Clearing the fog surrounding fog computing
Cloud Edge Computing or Fog Computing is a concept related to the IoT (Internet of Things) and the sending of data to the Cloud.
It’s best if we examine this concept alongside the other main cloud computing concept. For clarity we’ll name each after the 2 companies who are driving product development and innovation in each of the respective ways of thinking.
The Amazon IoT approach
Amazon advocate sending all data to the Cloud for processing. This approach is very much a “capture everything and deal with it later” way of thinking. Of course, Amazon have the infrastructure to deal with the massive amounts of data that will issue forth and many believe that collecting as much data as possible is the most robust method for future-proofing whether this data is useful now or not.

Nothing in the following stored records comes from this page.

-- ==== Sys2Proof/Machine/Operands.lean ====
section
/-! DEFINITION. The byte layouts of chapter 9: value codes, settings blocks, rule entries, agent settings, bank images, and
the reading of a request frame. Each encoder stands beside its decoder; a decoder makes the range checks of R3, R51, R143
and R189 and answers none where one fails. -/

namespace Sys2Proof.Machine

/-! ### Numbers (9.1) -/

/-- A number as one byte. -/
def byteOf (n : Nat) : Byte := BitVec.ofNat 8 n

/-- Two bytes, most significant first. -/
def be16 (n : Nat) : List Byte := [byteOf (n / 256), byteOf n]

/-- Four bytes, most significant first. -/
def be32 (n : Nat) : List Byte := [byteOf (n / 16777216), byteOf (n / 65536), byteOf (n / 256), byteOf n]

/-- The number in two bytes. -/
def word16 (hi lo : Byte) : Nat := 256 * hi.toNat + lo.toNat

/-- The number in a run of bytes, most significant first. -/
def numberOf (bytes : List Byte) : Nat := bytes.foldl (fun n b => 256 * n + b.toNat) 0

/-- An absent field of `n` bytes (9.1). -/
def absent (n : Nat) : List Byte := List.replicate n 0xFF#8

/-- Yes / no (9.1). -/
def yesNo (b : Bool) : Byte := if b then 0x01#8 else 0x00#8

/-- Reading yes / no. -/
def yesNo? (b : Byte) : Option Bool :=
  if b = 0x00#8 then some false else if b = 0x01#8 then some true else none

/-! ### Names (9.1, 9.1.1) -/

/-- Reading a port number, 0 to 4. -/
def port? (b : Byte) : Option Port :=
  match b.toNat with
  | 0 => some .trunk
  | 1 => some (.seg .seg1)
  | 2 => some (.seg .seg2)
  | 3 => some (.seg .seg3)
  | 4 => some (.seg .seg4)
  | _ => none

/-- Reading a segment number, 1 to 4. -/
def seg? (b : Byte) : Option Seg :=
  match port? b with
  | some (.seg s) => some s
  | _ => none

/-- A port set as a byte: bit n for port n (9.1). -/
def PortSet.code (s : PortSet) : Byte :=
  byteOf ((if s.trunk then 1 else 0) + (if s.segs.seg1 then 2 else 0) + (if s.segs.seg2 then 4 else 0)
    + (if s.segs.seg3 then 8 else 0) + (if s.segs.seg4 then 16 else 0))

/-- Reading a port set: bits 5 to 7 must be clear. -/
def portSet? (b : Byte) : Option PortSet :=
  if b.toNat < 32 then
    some ⟨b.getLsbD 0, ⟨b.getLsbD 1, b.getLsbD 2, b.getLsbD 3, b.getLsbD 4⟩⟩
  else none

/-- Reading a non-empty port set (R51). -/
def nonEmptyPortSet? (b : Byte) : Option PortSet :=
  (portSet? b).filter fun s => !PortSet.isEmpty s

/-- A cause set as a byte (9.1). -/
def CauseSet.code (c : CauseSet) : Byte :=
  byteOf ((if c.pool then 1 else 0) + (if c.snapshot then 2 else 0) + (if c.exchange then 4 else 0)
    + (if c.store then 8 else 0) + (if c.restarted then 16 else 0))

/-- Reading a cause set: bits 5 to 7 must be clear. -/
def causeSet? (b : Byte) : Option CauseSet :=
  if b.toNat < 32 then
    some ⟨b.getLsbD 0, b.getLsbD 1, b.getLsbD 2, b.getLsbD 3, b.getLsbD 4⟩
  else none

/-- Role code. -/
def Role.code : Role → Byte
  | .field => 0x00#8
  | .uplink => 0x01#8

/-- Reading a role code. -/
def role? (b : Byte) : Option Role :=
  if b = 0x00#8 then some .field else if b = 0x01#8 then some .uplink else none

/-- Parity code. -/
def Parity.code : Parity → Byte
  | .none => 0x00#8
  | .even => 0x01#8
  | .odd => 0x02#8

/-- Reading a parity code. -/
def parity? (b : Byte) : Option Parity :=
  if b = 0x00#8 then some .none else if b = 0x01#8 then some .even else if b = 0x02#8 then some .odd else none

/-- Stop-bits code. -/
def stopCode (two : Bool) : Byte := if two then 0x02#8 else 0x01#8

/-- Reading a stop-bits code. -/
def stop? (b : Byte) : Option Bool :=
  if b = 0x01#8 then some false else if b = 0x02#8 then some true else none

/-- Check mode code. -/
def CheckMode.code : CheckMode → Byte
  | .none => 0x00#8
  | .check16 => 0x01#8

/-- Reading a check mode code. -/
def checkMode? (b : Byte) : Option CheckMode :=
  if b = 0x00#8 then some .none else if b = 0x01#8 then some .check16 else none

/-- Priority code. -/
def Priority.code : Priority → Byte
  | .normal => 0x00#8
  | .urgent => 0x01#8

/-- Reading a priority code. -/
def priority? (b : Byte) : Option Priority :=
  if b = 0x00#8 then some .normal else if b = 0x01#8 then some .urgent else none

This “catch all” approach provides a safety net if in the future historical data is required. Nobody can predict the future but yesterday’s data may become a tool of competitive advantage in tomorrow’s world.
Advantages of Send-All-to-Cloud:
- No data left behind (could be useful later)

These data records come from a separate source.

/-- A FORWARD entry's frame is offered to each target but its source: an accepting queue gets a PLAIN descriptor at the tail of
the part of the decision's priority; a target that is off counts MISROUTE on the source, a full one QFULL on itself; the
buffer's count becomes the number of descriptors, and at 0 it is released (R66, R67, R73). The event ends with the formation
test (`State.alerted []`, the model's reading, log 20). -/
def Obligations.FrameIsForwarded : Prop :=
  ∀ (s v : State) (p : Port) (f : Assembly) (i : Nat) (e : Entry) (targets : PortSet) (pr : Priority),
    s.Classified p f → v = s.completed p f → firstMatch s.rules p (s.assembled f) 0 = some (i, e) →
    e.rule.action = .forward targets pr → s.pool.refCount f.buffer = 1 → s.pool.refs.length = 64 →
    ∃ w u : State, exec (.gapTimerExpiry p) s = .next u.followUp ∧ u.StartsFrom u.followUp ∧ u = w.alerted [] ∧
      w = { v with
        pool := w.pool
        ports := w.ports
        rules := s.rules.set i (some { e with hits := e.hits.bump }) } ∧
      (∀ q, (w.port q) =
        { v.port q with
          queue :=
            if targets.get q = true ∧ q ≠ p ∧ v.accepts q then (v.port q).queue.push ⟨f.buffer, .plain, pr, s.timeBase⟩
            else (v.port q).queue
          counters :=
            if q = p then
              (fun c => c.bump .misroute)^[(Port.list.filter fun q =>
                targets.get q && decide (q ≠ p) && (v.port q).isOff).length] (v.port p).counters
            else
              (v.port q).counters.bumpIf
                (targets.get q && !(v.port q).isOff && decide (Config.queueLimit ≤ (v.port q).queue.depth)) .qfull }) ∧
      ∃ n, n = (Port.list.filter fun q => decide (targets.get q = true ∧ q ≠ p ∧ v.accepts q)).length ∧
        w.pool =
          { v.pool with
            refs := v.pool.refs.set f.buffer n
            free := if n = 0 then v.pool.free ++ [f.buffer] else v.pool.free }

/-- An EXCHANGE entry's frame, by the route check (R68): passed and with room on the target's queue, it becomes an EXCHANGE
descriptor there and keeps its buffer (R69); with the queue full, QFULL is counted on the target; with the check failed,
MISROUTE on the source. A refusal releases the buffer and then asks for the flagged notice, with attempts and number 0 (R70).
The event ends with the formation test (`State.alerted []`, the model's reading, log 20). -/
def Obligations.ExchangeRequestIsQueuedOrRefused : Prop :=
  ∀ (s v : State) (p : Port) (f : Assembly) (i : Nat) (e : Entry) (target : Seg) (pr : Priority) (retries : Nat)
    (notice : Bool),
    s.Classified p f → firstMatch s.rules p (s.assembled f) 0 = some (i, e) →
    e.rule.action = .exchange target pr retries notice →
    v = { s.completed p f with rules := s.rules.set i (some { e with hits := e.hits.bump }) } →
    ∃ u : State, exec (.gapTimerExpiry p) s = .next u.followUp ∧ u.StartsFrom u.followUp ∧
      ((s.port p).settings.role = .uplink ∧ (s.port (.seg target)).enabled = true ∧
          (s.port (.seg target)).settings.role = .field ∧ p ≠ .seg target →
        (s.accepts (.seg target) →
          u = State.alerted
            { v with
              ports := v.ports.set (.seg target)
                { v.port (.seg target) with
                  queue := (v.port (.seg target)).queue.push
                    ⟨f.buffer, .exchange ⟨p, retries, notice, i⟩, pr, s.timeBase⟩ } } []) ∧
        (¬s.accepts (.seg target) →
          u = State.alerted
            (State.noticeIf
              { v with
                pool := v.pool.drop f.buffer
                ports := v.ports.set (.seg target)
                  { v.port (.seg target) with counters := (v.port (.seg target)).counters.bump .qfull } }
              notice ⟨p, target, s.pool.ram.read (256 * f.buffer), .queueFull, 0, 0#16, i⟩) [])) ∧
      (¬((s.port p).settings.role = .uplink ∧ (s.port (.seg target)).enabled = true ∧
          (s.port (.seg target)).settings.role = .field ∧ p ≠ .seg target) →
        u = State.alerted
          (State.noticeIf
            { v with
              pool := v.pool.drop f.buffer
              ports := v.ports.set p { v.port p with counters := (v.port p).counters.bump .misroute } }
            notice ⟨p, target, s.pool.ram.read (256 * f.buffer), .noRoute, 0, 0#16, i⟩) [])

/-- A clean management frame joins the tail of the agent's input queue with its source and that port's check mode (R33, R119,
R120); with 4 entries there it is counted AGENTOVF and its buffer released. On the trunk a STALLED alert is placed again with
repeat count 0 (R165). The event ends with the formation test (`State.alerted []`, the model's reading, log 20). -/
def Obligations.ManagementFrameJoinsTheInputQueue : Prop :=
  ∀ (s v a : State) (p : Port) (f : Assembly), s.Completing p f → s.Clean p f →
    (p = .trunk ∨ ∃ sg, p = .seg sg ∧ (s.port p).settings.role = .uplink ∧ (s.port p).settings.mgmt = true ∧
      (s.seg sg).slot = .outOfUse) →
    5 ≤ f.length → (s.assembled f).head? = some s.agent.settings.address → v = s.completed p f →
    a = (if p = .trunk ∧ s.alert.state = .stalled then
      { v with
        alert := { s.alert with state := .outstanding, repeatCount := 0 }
        alertLane := (s.alert.current.map (·.frame)).orElse fun _ => s.alertLane } else v) →
    ∃ u : State, exec (.gapTimerExpiry p) s = .next u.followUp ∧ u.StartsFrom u.followUp ∧
      (s.agent.input.length < 4 →
        u = State.alerted
          { a with
            agent := { s.agent with input := s.agent.input ++ [⟨f.buffer, p, (s.port p).settings.checkMode⟩] } } []) ∧
      (4 ≤ s.agent.input.length →
        u = State.alerted
          { a with
            pool := v.pool.drop f.buffer
            ports := v.ports.set p { v.port p with counters := (v.port p).counters.bump .agentovf } } [])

- Big Data tools for centralized analysis
The Dell IoT Cloud Edge Approach
Dell believes that the future of IoT lies at the Cloud Edge. Unlike Amazon’s “grab it all” approach to data, Dell take a more pragmatic “take only what is useful and meaningful, then send it to the Cloud” perspective. This is the essence of Edge Computing.
To conduct this cloud-edge processing of data, something has to be placed between The Cloud and the item collecting the data (placed at the Cloud’s edge as it were). This “in-between” item is known as an IoT Cloud Edge Processing device or a Cloud Edge Gateway. It can also be termed a Fog Computing Device (the fog at the edge of the Cloud)

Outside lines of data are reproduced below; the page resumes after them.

-- ==== Sys2Proof/Tests/Slice0.lean ====
section
/-! SUPPORT. The model's own tests: the check of well-formedness, numbers and small effects that the spec writes out, and for each
statement with hypotheses a concrete state and operands that meet them. -/

namespace Sys2Proof.Tests

set_option Elab.async false

open Sys2Proof Sys2Proof.Machine

/-! ### Small states -/

/-- A port that is up with these settings. -/
def up (st : Settings) : PortState :=
  { PortState.stopped ⟨true, st⟩ with rx := Receiver.fresh .idle, tx := Transmitter.fresh .idle }

/-- Segment settings in a role, with management permitted. -/
def segSettings (r : Role) : Settings := { factorySegment.settings with role := r, mgmt := true }

/-- A part that is up: segment 1 in FIELD role, segment 2 in UPLINK role, segments 3 and 4 disabled. -/
def partUp : State :=
  { State.reset with
    supply := .ok
    ports := ⟨up factoryTrunk.settings, ⟨up (segSettings .field), up (segSettings .uplink), PortState.stopped factorySegment,
      PortState.stopped factorySegment⟩⟩
    segs := ⟨SegState.wiped, { SegState.wiped with slot := .outOfUse }, SegState.wiped, SegState.wiped⟩ }

/-- The pool with buffer 63 taken, holding these bytes with count 1. -/
def poolWith (bytes : List Byte) : Pool :=
  ⟨List.range 63, (Pool.blank.refs).set 63 1, (Pool.blank.lens).set 63 bytes.length, Memory.ofBytes (256 * 63) bytes, 63⟩

/-- `s` with a frame in buffer 63 whose gap timer has run since instant 0 on port `p`. -/
def withFrame (s : State) (p : Port) (bytes : List Byte) (e : ErrorSet) : State :=
  ({ s with pool := poolWith bytes }).withRx p ⟨.assembling ⟨63, bytes.length, e, 0#32⟩, none, false, some 0⟩

/-- The agent's entry for the request of `withRequest`. -/
def theEntry : InputEntry := ⟨63, .trunk, .check16⟩

/-- `s` with a request with this code and body, tag 7, at the head of the agent's input queue. -/
def withRequest (s : State) (code : Byte) (body : List Byte) : State :=
  { s with
    pool := poolWith (withCheck ([250#8, code, 7#8] ++ body))
    agent := { s.agent with input := [theEntry] } }

/-- The state after a command, or the state before where it stops. -/
def after (c : Instr) (s : State) : State :=
  match exec c s with
  | .next t => t
  | .fault _ | .refused _ => s

/-- A rule that takes every frame from every port. -/
def anyRule (a : Action) : Rule := ⟨PerPort.all true, 1, 256, [], a⟩

/-- A rule table with that rule at index 127 alone. -/
def tableWith (a : Action) : List (Option Entry) := emptyTable.set 127 (some ⟨anyRule a, 4294967295#32⟩)

/-- An exchange on its first attempt, with its request in buffer 63. -/
def anExchange : ExchangeRecord := ⟨1#16, .trunk, 0x11#8, some 63, 127, .normal, 0, true, 1, 0#32, some 200, .none, false⟩

/-- `s` with segment 1's slot replaced. -/
def withSlot (s : State) (x : Slot) : State := s.withSeg .seg1 { s.seg .seg1 with slot := x }

/-- A bank that a commit of the factory profile with this generation has written. -/
def writtenBank (g : BitVec 32) : Bank := ⟨1#32, (CommitJob.mk .a g factoryProfile).bodyAfter [], true⟩

/-- The deferred reply record of a COMMIT taken on the trunk. -/
def owed : Deferred := ⟨.trunk, 0x50#8, 7#8, 250#8, none⟩

/-- An alert, number 1. -/
def anAlert : Alert := partUp.alertFrom (CauseSet.empty.add .restarted)

/-- A descriptor of the buffer 63. -/
def aDescriptor (k : DescriptorKind) (pr : Priority) : Descriptor := ⟨63, k, pr, 0#32⟩

/-- What an EXCHANGE entry's descriptor carries. -/
def params : ExchangeParams := ⟨.trunk, 0, true, 127⟩

/-- The hypotheses of `State.Takes`, all decidable. -/
theorem takes_of {s : State} {i : Instr} {e : InputEntry} {rest : List InputEntry}
    (h : s.clockRunning = true ∧ s.agent.mode = .idle ∧ s.agent.input = e :: rest ∧ (s.requestOf e).row = i ∧
      s.agentCheckFails e = false) : s.Takes i e rest :=
  ⟨h.1, h.2.1, h.2.2.1, h.2.2.2.1, h.2.2.2.2⟩

/-! ### Well-formed commands -/

theorem test_bad_cells_refused :
    (Instr.commitCompletion [(3, 0#8)]).wellFormed = false ∧ (Instr.commitCompletion [(3168, 0#8)]).wellFormed = false ∧
      (Instr.commitCompletion [(4, 0#8), (3168, 1#8)]).wellFormed = false := by decide

theorem test_body_cells_accepted : (Instr.commitCompletion [(4, 0#8), (3167, 0#8)]).wellFormed = true := by decide

theorem test_bad_cell_faults : exec (.commitCompletion [(3168, 0#8)]) partUp = .fault .noSuchCell := rfl

/-! ### Numbers and records of the spec -/

/-- The example of R29: the nine characters "1" to "9" have the check 0x29B1. -/
theorem test_check_example :
    withCheck [0x31#8, 0x32#8, 0x33#8, 0x34#8, 0x35#8, 0x36#8, 0x37#8, 0x38#8, 0x39#8] =
      [0x31#8, 0x32#8, 0x33#8, 0x34#8, 0x35#8, 0x36#8, 0x37#8, 0x38#8, 0x39#8, 0x29#8, 0xB1#8] := by decide +kernel

theorem test_generation_wraps : nextGeneration 4294967295#32 = 1#32 ∧ nextGeneration 3#32 = 4#32 := by decide

theorem test_settings_bounds :
    (segSettings .field).inRange (.seg .seg1) = true ∧ factoryTrunk.settings.inRange .trunk = true ∧
      ({ segSettings .field with gapHalf := 3 }).inRange (.seg .seg1) = false ∧
      ({ segSettings .field with gapHalf := 81 }).inRange (.seg .seg1) = false ∧
      ({ segSettings .field with rate := 9 }).inRange (.seg .seg1) = false ∧
      ({ segSettings .field with timing := some ⟨2001, 200, 50, 20⟩ }).inRange (.seg .seg1) = false ∧
      (segSettings .field).inRange .trunk = false := by decide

Analyzing IoT data near to where it is collected cuts gigabytes from network traffic and keeps sensitive data inside the network.
Advantages of Cloud Edge computing:
- Only the meaningful data is taken – lower data volume
- Calculations can be performed on the data before it is sent
- Lower bandwidth costs
- Realtime processing
All this data, now what?
In both of these cases the overriding thing to keep in mind is that it is not the amount of data collected that is valuable. The value of data is in how it is interpreted and how it is used.